---------- Records shown ----------

/-- A handler runs only where the tokens its arity asks for are there, so both runs read the same
arguments (R164). -/
theorem alike_handle (h : s.LiveIn m) (hops : s.OperandsLive) {arity : Arity} {reads : Nat}
    {f : State → Result} (hleast : arity.least ≤ 7)
    (hf : (∀ k < arity.least, (s.withFb m).arg k = s.arg k) →
      AlikeButStale (f s) (f (s.withFb m))) :
    AlikeButStale (s.handle arity reads f) ((s.withFb m).handle arity reads f) := by
  refine alike_ite Iff.rfl (fun ha => alike_ite Iff.rfl (fun _ => hf fun k hk => ?_)
    fun _ => .fault _) fun _ => .next h
  exact h.arg (hops.tokens k (hk.trans_le (Arity.least_le_of_meets ha)) (hk.trans_le hleast))

/-! ### The instructions -/

theorem alike_exec_command (h : s.LiveIn m) (hops : s.OperandsLive) {i : Instr}
    (hi : i.isCommand = true) : AlikeButStale (exec i s) (exec i (s.withFb m)) := by
  cases i
  case rxSoc | rxEoc | rxData | rxIdle => cases hi
  all_goals
    simp only [exec, execFb, execFd, execFe, execFp, execFr, execFs, execS1, execSc, execSd, execSe,
      execSg, execSl, execSr, execSs, execSt, execSv, execGc, execGe, execGs, execGt, execGv]
  case fd | fe | fr | fs => exact alike_handle h hops (by decide) fun _ => alike_command h _
  case gc | ge | gs | gt | gv => exact alike_handle h hops (by decide) fun _ => alike_query h _ _
  case fb | sc | sd | sg | sr | ss | sv =>
    refine alike_handle h hops (by decide) fun hargs => ?_
    rw [decArg_congr (hargs 1 (by decide))]
    exact alike_command h _
  case fp =>
    refine alike_handle h hops (by decide) fun hargs => ?_
    have htext : (s.withFb m).textFrom 3 = s.textFrom 3 := h.slice _ hops.scanEnd
    rw [decArg_congr (hargs 1 (by decide)), decArg_congr (hargs 2 (by decide)), htext]
    split
    · exact alike_command h _
    · exact .fault _
  case se =>
    refine alike_handle h hops (by decide) fun hargs => ?_
    rw [decArg_congr (hargs 1 (by decide))]
    exact .next (t := ({ s with echo := boolOf (s.decArg 1) } : State).finished 0#8) h
  case sl =>
    refine alike_handle h hops (by decide) fun hargs => ?_
    rw [firstByte_congr (hargs 1 (by decide))]
    split_ifs
    · exact alike_command h _
    · exact alike_command h _
    · exact alike_command h _
    · exact .next h
  case st =>
    refine alike_handle h hops (by decide) fun hargs => ?_
    rw [decArg_congr (hargs 1 (by decide)), decArg_congr (hargs 2 (by decide)),
      decArg_congr (hargs 3 (by decide)), decArg_congr (hargs 4 (by decide))]
    split_ifs <;> exact alike_command h _
  case s1 =>
    refine alike_handle h hops (by decide) fun hargs => ?_
    rw [decArg_congr (hargs 1 (by decide)), decArg_congr (hargs 2 (by decide)),
      decArg_congr (hargs 3 (by decide)), decArg_congr (hargs 4 (by decide)),
      decArg_congr (hargs 5 (by decide)), decArg_congr (hargs 6 (by decide))]
    exact alike_command h _

/-- A frame that ends leaves no live byte behind. -/
theorem alike_frameEnded {t : State} (ht : t.len = 0) (m : List Host.Cell) :
    AlikeButStale (.next t) (.next (t.withFb m)) := .next fun i hi => by omega

theorem alike_abandon (h : s.LiveIn m) (cause : FrameClass) :
    AlikeButStale (.next (s.abandon cause)) (.next ((s.withFb m).abandon cause)) := by
  have heq : (s.withFb m).abandon cause = (s.abandon cause).withFb m := by
    simp only [State.abandon, h.record, State.frameReset]
  exact heq ▸ alike_frameEnded rfl m

theorem alike_frameComplete (h : s.LiveIn m) :
    AlikeButStale (.next s.frameComplete) (.next (s.withFb m).frameComplete) := by
  have hlive : s.tokenize.LiveIn m := h
  by_cases hv : s.tokenize.valid = true
  · have hv' : (s.tokenize.withFb m).valid = true := hv
    have heq : (s.withFb m).frameComplete = s.frameComplete.withFb m := by
      simp only [State.frameComplete, h.tokenize, if_pos hv, if_pos hv']
    rw [heq]
    refine .next (hlive.congr ?_ ?_) <;> simp [State.frameComplete, hv]
  · have hv' : ¬ (s.tokenize.withFb m).valid = true := hv
    have heq : (s.withFb m).frameComplete = s.frameComplete.withFb m := by
      simp only [State.frameComplete, h.tokenize, if_neg hv, if_neg hv', hlive.record]
      rfl
    exact heq ▸ alike_frameEnded (by simp [State.frameComplete, hv]) m
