-- ==== Sys2Proof/Machine/Sparse.lean ====
section
/-!
DEFINITION. Sparse arrays: a list of (index, value) pairs in one canonical form, with one value that every unlisted
index reads as. VIEW, MATCH, the DICT tables and the index tables are held this way (notes/assumptions/10.md, 13.md).
Canonical: indices strictly rising, and no listed value equal to what an unlisted index reads as.
-/
namespace Sys2Proof.Machine

/-- An array by number; an index not listed reads as the array's default, which each use names. -/
abbrev Sparse (α : Type) := List (Nat × α)

namespace Sparse

/-- The element at `i`; `d` is what an unlisted index reads as. -/
def get {α : Type} (d : α) : Sparse α → Nat → α
  | [], _ => d
  | (a, v) :: rest, i => if a = i then v else get d rest i

/-- The list without index `i`. -/
def erase {α : Type} (i : Nat) : Sparse α → Sparse α
  | [] => []
  | (a, v) :: rest => if a = i then erase i rest else (a, v) :: erase i rest

/-- Puts the pair before the first larger index. -/
def insert {α : Type} (i : Nat) (v : α) : Sparse α → Sparse α
  | [] => [(i, v)]
  | (a, w) :: rest => if i < a then (i, v) :: (a, w) :: rest else (a, w) :: insert i v rest

/-- The array with `v` at `i`. Writing the default removes the entry. -/
def set {α : Type} [DecidableEq α] (d : α) (t : Sparse α) (i : Nat) (v : α) : Sparse α :=
  if v = d then erase i t else insert i v (erase i t)

/-- The canonical form. -/
abbrev Wf {α : Type} [DecidableEq α] (d : α) (t : Sparse α) : Prop :=
  t.Pairwise (fun p q => p.1 < q.1) ∧ ∀ p ∈ t, p.2 ≠ d

/-- Every listed index is below `n`. -/
abbrev Below {α : Type} (n : Nat) (t : Sparse α) : Prop := ∀ p ∈ t, p.1 < n

end Sparse

/-- A byte memory: (address, byte) pairs. -/
abbrev Memory := List Host.Cell

namespace Memory

/-- What a byte nothing has written reads as (notes/assumptions/10.md, DESIGN CHOICE). -/
def unwritten : Byte := 0#8

/-- The byte at an address. -/
def read (m : Memory) (a : Nat) : Byte := Sparse.get unwritten m a

/-- The memory with one byte written. -/
def write (m : Memory) (a : Nat) (b : Byte) : Memory := Sparse.set unwritten m a b

/-- The memory with consecutive bytes written, the address of the `j`-th being `at' + j` masked as `place` says. -/
def writeMany (place : Nat → Nat) : Memory → Nat → List Byte → Memory
  | m, _, [] => m
  | m, j, b :: rest => writeMany place (write m (place j) b) (j + 1) rest

/-- The canonical form of a byte memory. -/
abbrev wf (m : Memory) : Prop := Sparse.Wf unwritten m

end Memory

end Sys2Proof.Machine
end

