-- ==== Sys2Proof/Machine/Defaults.lean ====
section
/-!
DEFINITION. The values the parameters have at `State.reset`: the spec's defaults where it gives one (spec/00_scope.md R9
to R11; cells marked general knowledge there), else values a log entry names (notes/assumptions/4.md to 8.md).
No meaning reads this file: every meaning reads the parameters from the state.
-/
namespace Sys2Proof.Machine

/-- R9's default table. -/
def defaultStrategy : StrategyTable where
  h1 := ⟨16, 1, true⟩
  h2 := ⟨16, 2, false⟩
  h3 := ⟨16, 4, false⟩
  h4 := ⟨17, 4, true⟩
  h5 := ⟨14, 4, 4⟩
  h6 := ⟨14, 5, 4⟩
  h7 := ⟨15, 6, 10⟩
  h8 := ⟨15, 7, 10⟩
  h9 := ⟨15, 8, 16⟩

/-- R10's default `DIST_INDEX`. -/
def defaultDistIndex : Vector (Fin 4) 16 := #v[0, 1, 2, 3, 0, 0, 0, 0, 0, 0, 1, 1, 1, 1, 1, 1]

/-- R10's default `DIST_OFFSET`. -/
def defaultDistOffset : Vector Int 16 := #v[0, 0, 0, 0, -1, 1, -2, 2, -3, 3, -1, 1, -2, 2, -3, 3]

/-- The empty dictionary: every `DICT_HASH` entry is a miss (notes/assumptions/7.md). -/
def emptyDict : Dict where
  hash := []
  offsetsByLength := []
  sizeBitsByLength := []
  cutoffTransforms := []
  bytes := []

/-- The parameters at reset. -/
def defaultParams : Params where
  engineBase := 0
  strategy := defaultStrategy
  distIndex := defaultDistIndex
  distOffset := defaultDistOffset
  h10NiceLength := 8
  h10MaxSearchDepth := 4
  dictMaxLen := 37
  dict := emptyDict
  dictAllMatches := .external

end Sys2Proof.Machine
end

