/-! What commands read and write (spec/46_commands.md R229). -/

/-- R229, R21, R26, R61: what no command writes. -/
def Obligations.CommandsWriteOnlyTheirOwn : Prop :=
  ∀ (i : Instr) (s t : State), exec i s = .next t →
    RegsKept [4, 5, 6, 7] s t ∧ t.cmd = s.cmd ∧ t.ringMask = s.ringMask ∧ ViewKept s t ∧ SurroundingsKept s t ∧
    (i ≠ .findLongestMatch → RegsKept [7] s t ∧ t.bestScore = s.bestScore) ∧
    (i ≠ .findLongestMatch → i ≠ .findAllMatches → RegsKept [] s t) ∧
    (i ≠ .findAllMatches → MatchKept s t) ∧
    ((∀ quality lgwin, i ≠ .configure quality lgwin) → t.configWord = s.configWord ∧
      (i ≠ .reset → i ≠ .findLongestMatch → CountersKept s t)) ∧
    (i = .findLongestMatch → t.index = s.index)

/-- R229: a command neither reads nor writes a register its row does not list; BEST_SCORE is FIND_LONGEST_MATCH's alone;
CONFIGURE and RESET do not read RING_MASK. -/
def Obligations.CommandsReadOnlyTheirOwn : Prop :=
  ∀ (i : Instr) (s t : State), exec i s = .next t →
    (∀ r v, r ∉ registersUsed i s.index → exec i (s.setX r v) = .next (t.setX r v)) ∧
    (i ≠ .findLongestMatch → ∀ b, exec i { s with bestScore := b } = .next { t with bestScore := b }) ∧
    ((i = .reset ∨ ∃ quality lgwin, i = .configure quality lgwin) →
      ∀ m, exec i { s with ringMask := m } = .next { t with ringMask := m })

/-! Primitives (spec/40_primitives.md, 41_scoring.md, 20_memory.md). -/

/-- R110 to R114: the loads are little-endian, each byte its own `ViewByte`; the two narrowings keep the low bits. -/
def Obligations.LoadsAreLittleEndian : Prop :=
  ∀ (r : Ring) (p : Word),
    (load16 r p).toNat = (r.byteAt p 0).toNat + (r.byteAt p 1).toNat * 2 ^ 8 ∧
    (load32 r p).toNat = (r.byteAt p 0).toNat + (r.byteAt p 1).toNat * 2 ^ 8 + (r.byteAt p 2).toNat * 2 ^ 16 +
      (r.byteAt p 3).toNat * 2 ^ 24 ∧
    (load64 r p).toNat = (r.byteAt p 0).toNat + (r.byteAt p 1).toNat * 2 ^ 8 + (r.byteAt p 2).toNat * 2 ^ 16 +
      (r.byteAt p 3).toNat * 2 ^ 24 + (r.byteAt p 4).toNat * 2 ^ 32 + (r.byteAt p 5).toNat * 2 ^ 40 +
      (r.byteAt p 6).toNat * 2 ^ 48 + (r.byteAt p 7).toNat * 2 ^ 56 ∧
    (∀ j, r.byteAt p j = r.bytes.read ((p + BitVec.ofNat 32 j) &&& r.mask).toNat) ∧
    ∀ w : Word, (toU24 w).toNat = w.toNat % 2 ^ 24 ∧ (toU16 w).toNat = w.toNat % 2 ^ 16

/-- R116: `PrefixMatch(a, b, limit)` is the largest `n ≤ limit` such that the first `n` bytes agree; it is `limit` for
`a = b`, and symmetric; `PrefixMatchDict` is the same against `DICT_BYTES`. -/
def Obligations.PrefixMatchIsLargest : Prop :=
  ∀ (r : Ring) (a b : Word) (limit : Nat),
    (∀ n, n ≤ limit ∧ (∀ j, j < n → r.byteAt a j = r.byteAt b j) ↔ n ≤ prefixMatch r a b limit) ∧
    prefixMatch r a a limit = limit ∧ prefixMatch r a b limit = prefixMatch r b a limit ∧
    ∀ (d : Dict) (off n : Nat), n ≤ limit ∧ (∀ j, j < n → r.byteAt a j = dictByte d (off + j)) ↔
      n ≤ prefixMatchDict d r a off limit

----------

> [Your assignment]:
Return each line of the listing that holds the word "where".

> [Reply to the task]:
/-- A handler runs only where the tokens its arity asks for are there, so both runs read the same
DEFINITION. The values the parameters have at `State.reset`: the spec's defaults where it gives one (spec/00_scope.md R9
def defaultStrategy : StrategyTable where
def emptyDict : Dict where
def defaultParams : Params where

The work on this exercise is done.